New Year, New Priorities

When I was a little girl, I never saw my parents argue. I never saw my mom get upset, and I only recall my dad losing his temper once. I always thought they had it all together and never argued and while that’s not always a bad thing, I realize in my adulthood that it's not always healthy to never show your kids your weaknesses.


That's no fault of my parents. Society says we have to always keep it together. you can't show weakness. People with mental health issues are looked down upon.


Instead of creating a New Year’s resolution that I will likely quit hallways through January, I’m making my mental health a priority in 2024. I’ve had a lot of trauma, grief, and stress in 2023. There is no sugar coating it and I’m breaking the stigma that moms have to do it all and keep it together and that dads can’t show weakness and have to be the backbone of the family. Much like my van, I am low on fuel and require maintenance.


My kids need to know it’s okay to ask for help. They need to understand that they can’t control everything. They need to see that mom and dad argue sometimes, and they need to learn how we work through the struggles and come together again. My kids need to know that it’s okay to make mistakes and it’s okay to be sad, angry, upset, nervous, etc. They need to see how their mom and dad cope and work through these emotions so they know how to when they feel this way.

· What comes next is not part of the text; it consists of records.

/-! ### The die ledger read (18 R486) -/

/-- Figures of a section as the read gives them: the index and the value of each. -/
def figureWords (l : DieLedger) (sec : Nat) : List (BitVec 256) :=
  (l.figures.filter (fun (e : Nat × Nat) => e.1 / 1024 = sec)).map (fun (e : Nat × Nat) => BitVec.ofNat 256 (e.1 % 1024 + e.2 * 2 ^ 64))

/-- A section as the last records committed it; the manual gives no layout, so each item is one word. -/
def sectionWords (s : State) (sec : Nat) : List (BitVec 256) :=
  let l := s.mgmt.flash
  let num (b : Bool) : Nat := if b then 1 else 0
  match sec with
  | 0 => [BitVec.ofNat 256 ((if s.ident.is64 then 0x7064 else 0x7056) + num s.ident.isB0 * 2 ^ 16 + s.ident.serial.toNat * 2 ^ 64)]
  | 5 => l.failed.map (fun x => BitVec.ofNat 256 (x.1 + x.2.toNat * 2 ^ 64))
  | 6 => l.assays.map (fun x => x.setWidth 256)
  | 7 => l.remaps.map (fun x => BitVec.ofNat 256 (num x.1 * 2 ^ 64 + x.2)) ++ l.repairs.map (fun x => BitVec.ofNat 256 (2 ^ 65 + num x.2 * 2 ^ 66 + x.1))
  | 8 => l.trims.map (fun x => BitVec.ofNat 256 (x.1.toNat + x.2.1 * 2 ^ 64 + x.2.2.1 * 2 ^ 80 + x.2.2.2.1 * 2 ^ 96 + x.2.2.2.2 * 2 ^ 112))
  | 10 => l.device.map (fun x => BitVec.ofNat 256 (x.1.toNat + x.2.toNat * 2 ^ 64))
  | 11 => l.firmware.map (fun x => BitVec.ofNat 256 (x.1.toNat + x.2.toNat * 2 ^ 8)) ++ figureWords l 11
  | n => figureWords l n

/-- `LEDGER_READ`: the response gives the bytes written. -/
def execLedgerRead (r : Req) (sec : BitVec 8) (addr : BitVec 64) (s : State) : Answer :=
  s.takeReq r 0x07 true (fun s =>
    if 11 < sec.toNat then (s, 3, 0) else
      let ws := sectionWords s sec.toNat
      (s.toHost 7 addr.toNat ws, 0, 32 * ws.length))

/-! ### Assays, the cap, arbiters (17 R452; 18 R490, R495) -/

/-- Whether an assay's target exists. -/
def assayTarget (kind target : Nat) : Bool :=
  match kind with
  | 0 => decide (target < 72)
  | 1 => decide (target < 72)
  | 2 => decide (target < 8)
  | 3 => decide (target < 16)
  | 4 => decide (target = 0)
  | _ => false

/-- `ASSAY_REQUEST`. -/
def execAssayRequest (r : Req) (kind : BitVec 8) (target : BitVec 16) (force : Bool) (s : State) : Answer :=
  s.takeReq r 0x03 true (fun s =>
    if !assayTarget kind.toNat target.toNat then (s, 3, 0)
    else if kind = 4 && (s.mgmt.assays ++ s.mgmt.running).any (fun a => a.kind = 4) then (s, 4, 0)
    else (s.requestAssay kind.toNat target.toNat force, 0, 0))

/-- The part's TDP in watts. -/
def tdp (s : State) : Nat := if s.ident.is64 then 1500 else 1320

/-- `CAP_SET`. -/
def execCapSet (r : Req) (watts : BitVec 16) (s : State) : Answer :=
  s.takeReq r 0x04 true (fun s =>
    let w := watts.toNat
    if w < 700 || tdp s < w || w % 10 ≠ 0 then (s, 3, 0)
    else ({ s with power := { s.power with cap := putBits s.power.cap 0 (BitVec.ofNat 11 w) } }, 0, 0))

/-- An arbiter's levels, and a requester's pre-emption row (20 Table 20.20). -/
def arbLevels (s : State) (a : Nat) : BitVec 64 := look s.mgmt.arbLevel 0x0000_4924_92D6_BD21 a
def arbRowDefault (r : Nat) : BitVec 16 := 0xFFDF &&& ~~~(1#16 <<< r)
def arbRowOf (s : State) (a r : Nat) : BitVec 16 := look s.mgmt.arbRow (arbRowDefault r) (16 * a + r)

/-- `ARBITER_PRIORITY`: all the named arbiters at once, with one daybook entry. -/
def execArbiterPriority (r : Req) (mask : BitVec 33) (requester : BitVec 4) (level : BitVec 3) (row : BitVec 16) (s : State) : Answer :=
  s.takeReq r 0x0C true (fun s =>
    let q := requester.toNat
    match (upTo 33).filter (fun a => mask.getLsbD a) with
    | [] => (s, 3, 0)
    | a0 :: as =>
      let s1 := (a0 :: as).foldl (fun (u : State) a => { u with mgmt := { u.mgmt with
        arbLevel := put 0x0000_4924_92D6_BD21 u.mgmt.arbLevel a (putBits (arbLevels u a) (3 * q) level)
        arbRow := put (arbRowDefault q) u.mgmt.arbRow (16 * a + q) (row &&& ~~~(1#16 <<< q)) } }) s
      (s1.dayChip 0x91 0 a0 (q * 8 + level.toNat) 0, 0, 0))

/-! ### Time (09 R231, R234, R246; 13 R358) -/

/-- A time setup's effect, with its status. -/
def State.timeOp (s : State) (op : TimeOp) : State × Nat × Nat :=
  let ok (t : Time) : State × Nat × Nat := ({ s with time := { t with setup := true } }.selectPll, 0, 0)
  match op with
  | .parent id schedule children hops =>
    if 256 < children.toNat || 4 < hops.toNat then (s, 3, 0)
    else ok { s.time with parent := some id, schedule := schedule }
  | .child id port schedule =>
    if (find s.time.children id.toNat).isNone && 256 ≤ s.time.children.length then (s, 3, 0)
    else ok { s.time with children := set s.time.children id.toNat (port.val, schedule) }
  | .timeBase seconds => ok { s.time with timeBase := seconds }
  | .ptp grandmaster clockClass => ok { s.time with grand := grandmaster, clockClass := clockClass }
  | .ppsOffset ticks => if 1800000000 ≤ ticks.toNat then (s, 3, 0) else ok { s.time with ppsOffset := ticks }
  | .tallyCtl portA portB masterPri =>
    ok { s.time with ctl := BitVec.ofNat 64 (portA.toNat + portB.toNat * 2 ^ 4 + masterPri.toNat * 2 ^ 8) }

/-- `TIME_SETUP`. -/
def execTimeSetup (r : Req) (op : TimeOp) (s : State) : Answer := s.takeReq r 0x0B true (fun s => s.timeOp op)

/-- The clockClass the device advertises. -/
def ptpClass (s : State) : BitVec 8 := if s.time.pll = .holdover then 248 else s.time.clockClass

/-- PTP time at a tally: TLY_TIME_BASE plus the tally at 1.8 GHz, as seconds, nanoseconds and 2⁻¹⁶ ns (09 R246). -/
def ptpTime (s : State) (v : Nat) : BitVec 48 × BitVec 32 × BitVec 16 :=
  let r := v % 1800000000 * 5
  (s.time.timeBase + BitVec.ofNat 48 (v / 1800000000), BitVec.ofNat 32 (r / 9), BitVec.ofNat 16 (r % 9 * 65536 / 9))

/-- `DELAY_REQUEST`: PTP time at its arrival, to the tick, returned to the requester with the clockClass advertised, while the clock
runs as grandmaster and the management Ethernet is on. -/
def execDelayRequest (seqId : BitVec 16) (s : State) : Answer :=
  if s.time.grand && bitB s.board.straps 4 && mgmtOn s then
    let x := ptpTime s s.now
    .next { s with time := { s.time with ptpSent := s.time.ptpSent ++ [⟨seqId, x.1, x.2.1, x.2.2, ptpClass s⟩] } }
  else .next s

/-- `LAUNCH`: an agreed count, taken by this chip and sent to the job's chips; one for a job that is not loaded is class J of it (09 R235). -/
def execLaunch (r : Req) (ten : BitVec 8) (course : BitVec 50) (s : State) : Answer :=
  s.takeReq r 0x0D false (fun s => onTen r ten s (
    let t := ten.toNat
    if (s.ten t).load.st = .loading ∨ (s.ten t).load.st = .failed then (s.takeLaunch t course.toNat, 5, 0)
    else if (s.ten t).load.st ≠ .loaded then (s, 5, 0)
    else (((s.broadcast t 7 [MemWord.clean (launchWord course.toNat true)]).takeLaunch t course.toNat), 0, 0)))

/-- `BLANK_REQUEST`: 1 to 16 blanks of cause 3; the response names the first course, and every course as its distance from it. -/
def execBlankRequest (r : Req) (ten count : BitVec 8) (s : State) : Answer :=
  s.takeReq r 0x06 false (fun s => onTen r ten s (
    let t := ten.toNat
    if count = 0 || 16 < count.toNat then (s, 3, 0)
    else if !s.running t then (s, 5, 0)
    else
      let old := (s.ten t).course.pending.map (·.course)
      let s1 := (upTo count.toNat).foldl (fun (u : State) _ => u.announce t (courseNow u + 9) 3) s
      let new := ((s1.ten t).course.pending.map (·.course)).filter (fun c => !old.contains c)
      let first := new.foldl min (new.headD 0)
      (s1, 0, first + (new.foldl (fun n c => n + 2 ^ (c - first)) 0) % 2 ^ 128 * 2 ^ 64)))

/-! ### Repair (12 R324) -/

/-- One row of a repair window: repaired, with its words' spares freed, or left remapped. -/
def State.repairRow (s : State) (row : Nat) (ok : Bool) : State :=
  let keep (k : Nat) : Bool := decide (hbmRow k ≠ row)
  if ok then { s with
    hbm := { s.hbm with repair := s.hbm.repair.erase row, remapHbm := s.hbm.remapHbm.filter keep }
    mgmt := { s.mgmt with ledger := { s.mgmt.ledger with
      repairs := s.mgmt.ledger.repairs ++ [(row, true)], remaps := s.mgmt.ledger.remaps.filter (fun x => !x.1 || keep x.2) } } }
  else { s with mgmt := { s.mgmt with ledger := { s.mgmt.ledger with repairs := s.mgmt.ledger.repairs ++ [(row, false)] } } }

/-- `MAINTENANCE`: a repair window; one outcome for each row of the list, as far as outcomes come. -/
def execMaintenance (r : Req) (repaired : List Bool) (s : State) : Answer :=
  s.takeReq r 0x0E true (fun s =>
    if anyLoaded s then (s, 6, 0)
    else (((s.hbm.repair.zip repaired).foldl (fun (u : State) (x : Nat × Bool) => u.repairRow x.1 x.2) s).startAssays, 0, 0))

/-- `UNKNOWN_KIND`. -/
def execUnknownKind (r : Req) (kind : BitVec 8) (s : State) : Answer := s.takeReq r kind.toNat false (fun s => (s, 1, 0))

/-! ### Firmware (18 R497, R498) -/

def slotOf (s : State) (b : Bool) : FwSlot := if b then s.mgmt.slot1 else s.mgmt.slot0

/-- Whether a slot's image is valid. -/
def fwValid (s : State) (f : FwSlot) : Bool :=
  !f.blank && f.image.digestOk && f.image.sigOk && !s.mgmt.revoked.getLsbD f.image.key.toNat && decide (s.mgmt.fuseMin ≤ f.image.security)

/-- A slot's contents replaced. -/
def State.setSlot (s : State) (b : Bool) (f : FwSlot) : State :=
  { s with mgmt := if b then { s.mgmt with slot1 := f } else { s.mgmt with slot0 := f } }

/-- A firmware event in the daybook and the die ledger. -/
def State.fwEvent (s : State) (ev slot : Nat) : State :=
  let s1 := s.daybook 0x90 0 15 0x7F 13 ev slot 0
  { s1 with mgmt := { s1.mgmt with ledger := { s1.mgmt.ledger with
      firmware := ((s1.mgmt.ledger.firmware ++ [(BitVec.ofNat 8 ev, BitVec.ofNat 8 slot)]).reverse.take 16).reverse } } }

/-- `FW_STAGE`: an image of at most 8 MiB into the slot that did not boot. -/
def execFwStage (r : Req) (_addr : BitVec 64) (len : BitVec 32) (image : FwImage) (s : State) : Answer :=
  s.takeReq r 0x08 true (fun s =>
    if len = 0 || 8 * 2 ^ 20 < len.toNat then (s, 3, 0) else
      let b := !s.mgmt.runSlot
      (((s.setSlot b ⟨image, false⟩).grant 28 7 (ceilDiv len.toNat 4096)).fwEvent 0 b.toNat, 0, 0))

/-- `FW_COMMIT`: a valid slot made the next to boot; one that fails verification stays uncommitted. -/
def execFwCommit (r : Req) (slot : BitVec 8) (s : State) : Answer :=
  s.takeReq r 0x09 true (fun s =>
    if 1 < slot.toNat then (s, 3, 0) else
      let b := decide (slot = 1)
      let f := slotOf s b
      if !fwValid s f then (s.fwEvent 3 slot.toNat, 7, 0) else
        let o := slotOf s !b
        let n := if o.image.sequence < f.image.sequence then f.image.sequence else o.image.sequence + 1
        let s1 := (s.setSlot b ⟨{ f.image with sequence := n }, false⟩).fwEvent 1 slot.toNat
        ({ s1 with mgmt := { s1.mgmt with nextSlot := b } }, 0, 0))

/-- The slot the boot ROM starts: the valid one with the higher sequence number; whether it is the second one tried. -/
def bootSlot (s : State) : Option (Bool × Bool) :=
  let first := !s.mgmt.slot1.blank && (s.mgmt.slot0.blank || decide (s.mgmt.slot0.image.sequence < s.mgmt.slot1.image.sequence))
  if fwValid s (slotOf s first) then some (first, false)
  else if fwValid s (slotOf s !first) then some (!first, true)
  else none

/-- The management domain started on a slot; the fuses take the new image's minimum, a fallback is recorded. -/
def State.startFw (s : State) (b fell : Bool) : State :=
  let v := (slotOf s b).image.security
  let s1 := { s with
    mgmt := { s.mgmt with runSlot := b, nextSlot := b, fuseMin := if s.mgmt.fuseMin < v then v else s.mgmt.fuseMin }
    board := { s.board with fallback := fell } }
  if fell then s1.fwEvent 4 b.toNat else s1

/-- The management domain restarted on the committed image: the mailboxes lose their backlog. -/
def State.restartMgmt (s : State) : State :=
  let s1 := { s with mgmt := { s.mgmt with
    mailboxes := tidy {} (s.mgmt.mailboxes.map (fun (e : Nat × Mailbox) => (e.1, { e.2 with backlog := [] }))) } }
  match bootSlot s1 with
  | some (b, fell) => s1.startFw b fell
  | none => { s1 with board := { s1.board with stage := 2, fail := 0x10, detail := 3 } }

/-- `FW_ACTIVATE`. -/
def execFwActivate (r : Req) (s : State) : Answer :=
  s.takeReq r 0x0A true (fun s =>
    if anyLoaded s then (s, 6, 0) else
      let s1 := s.restartMgmt
      (s1.fwEvent 2 s1.mgmt.runSlot.toNat, 0, 0))

end Sys2Proof.Machine
end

I don’t want my kids growing up thinking everything is perfect because they never see their mom or dad cry or be upset. I don’t want my kids thinking they have to make good grades, be in all the sports, and keep it all together in order to be popular or well liked. I want my kids to be the ones who make mistakes and get messy, but have fun doing it. I want my kids to celebrate the happy times, but also let their guards down to sit in those uncomfortable feelings every once in a while.